Whenever a line contains the string "field", copy it out of the entries.

── DATA FOR THIS EXERCISE

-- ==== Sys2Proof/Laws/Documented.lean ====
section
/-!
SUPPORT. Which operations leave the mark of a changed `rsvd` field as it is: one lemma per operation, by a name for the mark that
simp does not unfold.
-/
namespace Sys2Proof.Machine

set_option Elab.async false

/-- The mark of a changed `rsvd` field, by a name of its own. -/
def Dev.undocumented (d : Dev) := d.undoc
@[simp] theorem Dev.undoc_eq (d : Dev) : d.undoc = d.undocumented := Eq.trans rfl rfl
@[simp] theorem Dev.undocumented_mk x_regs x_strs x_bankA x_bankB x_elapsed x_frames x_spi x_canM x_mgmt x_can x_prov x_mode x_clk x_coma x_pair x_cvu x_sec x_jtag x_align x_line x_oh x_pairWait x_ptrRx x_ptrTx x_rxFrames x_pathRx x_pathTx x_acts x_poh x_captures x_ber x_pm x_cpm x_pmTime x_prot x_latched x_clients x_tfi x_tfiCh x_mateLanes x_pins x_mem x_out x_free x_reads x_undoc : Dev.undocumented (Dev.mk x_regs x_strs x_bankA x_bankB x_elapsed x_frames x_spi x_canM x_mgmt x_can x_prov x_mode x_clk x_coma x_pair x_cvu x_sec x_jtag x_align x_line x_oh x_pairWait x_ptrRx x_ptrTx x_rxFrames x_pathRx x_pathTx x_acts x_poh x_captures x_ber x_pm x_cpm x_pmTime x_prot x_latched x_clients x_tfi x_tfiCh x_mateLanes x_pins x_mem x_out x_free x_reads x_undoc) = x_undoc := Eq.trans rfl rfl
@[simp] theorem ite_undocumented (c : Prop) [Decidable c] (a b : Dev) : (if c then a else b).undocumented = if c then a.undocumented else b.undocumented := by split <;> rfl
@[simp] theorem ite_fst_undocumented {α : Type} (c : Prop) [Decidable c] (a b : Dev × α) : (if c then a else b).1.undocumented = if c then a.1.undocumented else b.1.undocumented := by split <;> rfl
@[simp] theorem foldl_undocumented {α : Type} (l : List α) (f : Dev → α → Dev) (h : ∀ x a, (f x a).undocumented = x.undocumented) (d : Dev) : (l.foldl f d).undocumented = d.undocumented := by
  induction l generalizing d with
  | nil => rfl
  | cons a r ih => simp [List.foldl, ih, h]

────

**ANSWER SECTION**
SUPPORT. Which operations leave the mark of a changed `rsvd` field as it is: one lemma per operation, by a name for the mark that
/-- The mark of a changed `rsvd` field, by a name of its own. -/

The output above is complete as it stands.